-- ==== Sys2Proof/Machine/HostInterface.lean ====
section
/-! DEFINITION. What the host may do between two `execute()` calls (70_reset_and_hazards.md R470 to R476): `mmap`, `read`, `write`, the
accessors, the launch, and the placing of an instruction where the next fetch reads it. -/

namespace Sys2Proof.Machine

/-- `MapError`, the result of a refused `mmap`; it is no fault of `execute()` (60_exceptions.md R444). -/
inductive MapError
  | mapError
deriving DecidableEq, Repr

/-- Put a mapping among mappings in start order. -/
def insertMapping (m : Mapping) : List Mapping → List Mapping
  | [] => [m]
  | n :: ns => if m.start < n.start then m :: n :: ns else n :: insertMapping m ns

/-- Whether two regions share a byte. -/
def Mapping.overlaps (m n : Mapping) : Bool := decide (m.start < n.start + n.size) && decide (n.start < m.start + m.size)

/-- `mmap(addr, size, perm)` (20_memory.md R62). The bytes of the new region hold what `bytes` lists for them, which the launch sets
(R78). -/
def mmap (cfg : Config) (x : AddressSpace) (addr size : Nat) (perm : Perm) : Except MapError AddressSpace :=
  let m : Mapping := { start := addr, size := size, perm := perm }
  if size = 0 ∨ addr % cfg.pageSize ≠ 0 ∨ size % cfg.pageSize ≠ 0 ∨ 2 ^ 32 < addr + size ∨ x.maps.any (fun n => m.overlaps n) then
    .error .mapError
  else .ok { x with maps := insertMapping m x.maps }

/-- The bytes at `a`, ..., `a + n - 1`. -/
def bytesAt (m : Memory) (a : Nat) : Nat → List Byte
  | 0 => []
  | n + 1 => Memory.read m a :: bytesAt m (a + 1) n

/-- Store a list of bytes from `a` on. -/
def storeBytes (m : Memory) (a : Nat) : List Byte → Memory
  | [] => m
  | b :: bs => storeBytes (Memory.write m a b) (a + 1) bs

/-- The host's `read(addr, len)` (20_memory.md R64, R69). -/
def hostRead (x : AddressSpace) (addr len : Nat) : Except Fault (List Byte) :=
  match x.check .read addr len with
  | some f => .error f
  | none => .ok (bytesAt x.bytes addr len)

/-- The host's `write(addr, bytes)`: all bytes or none (20_memory.md R65, R69; 90_conflicts.md C5). -/
def hostWrite (x : AddressSpace) (addr : Nat) (bytes : List Byte) : Except Fault AddressSpace :=
  match x.check .write addr bytes.length with
  | some f => .error f
  | none => .ok { x with bytes := storeBytes x.bytes addr bytes }

/-- `get_<view>` for every view of 10_state.md R31 (R36). -/
def getView {w : Width} (s : State) (v : View w) : BitVec w.bits := s.regs.readView v

/-- `set_<view>`; a narrow view obeys 10_state.md R33 (R36). -/
def setView {w : Width} (s : State) (v : View w) (x : BitVec w.bits) : State := { s with regs := s.regs.writeView v x }

/-- `get_EIP` (10_state.md R36). -/
def getEip (s : State) : Word := s.eip

/-- `set_EIP` (10_state.md R36). -/
def setEip (s : State) (v : Word) : State := { s with eip := v }

/-- `get_<flag>` (10_state.md R36). -/
def getFlagOf (s : State) (f : Flag) : Bool := getFlag s.flags f

/-- `set_<flag>` (10_state.md R36). -/
def setFlagOf (s : State) (f : Flag) (b : Bool) : State := { s with flags := setFlag s.flags f b }

/-- The launch: every field is the host's, and a launch state whose mappings break the invariants is refused, not repaired
(70_reset_and_hazards.md R470 to R472; log entry 11). -/
def launch (cfg : Config) (s : State) : Except Refusal State :=
  if s.mem.wf cfg.pageSize then .ok s else .error .brokenLaunch

/-! ## Placing an instruction -/

/-- Let the mappings that hold a byte be fetched from. -/
def allowExecute (ms : List Mapping) (a : Nat) : List Mapping :=
  ms.map fun m => if m.contains a then { m with perm := { m.perm with execute := true } } else m

/-- Let a byte be fetched: through the mapping that holds it, or through a new page of ordinary memory (log entry 3). -/
def makeFetchable (cfg : Config) (x : AddressSpace) (a : Nat) : AddressSpace :=
  if 2 ^ 32 ≤ a then x
  else if x.mapped a then { x with maps := allowExecute x.maps a }
  else
    let page : Mapping :=
      { start := a / cfg.pageSize * cfg.pageSize, size := cfg.pageSize, perm := { read := true, write := true, execute := true } }
    { x with maps := insertMapping page x.maps }

/-- Place bytes from `a` on where fetch reads them; nothing is placed at 2^32 or above. -/
def placeCode (cfg : Config) (x : AddressSpace) (a : Nat) : List Byte → AddressSpace
  | [] => x
  | b :: bs =>
    let y := makeFetchable cfg x a
    placeCode cfg { y with bytes := if 2 ^ 32 ≤ a then y.bytes else Memory.write y.bytes a b } (a + 1) bs

end Sys2Proof.Machine
end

Your goal: Go through the entries and filter for lines holding the word "bits"; copy each match.

Solution to this task:
def getView {w : Width} (s : State) (v : View w) : BitVec w.bits := s.regs.readView v
def setView {w : Width} (s : State) (v : View w) (x : BitVec w.bits) : State := { s with regs := s.regs.writeView v x }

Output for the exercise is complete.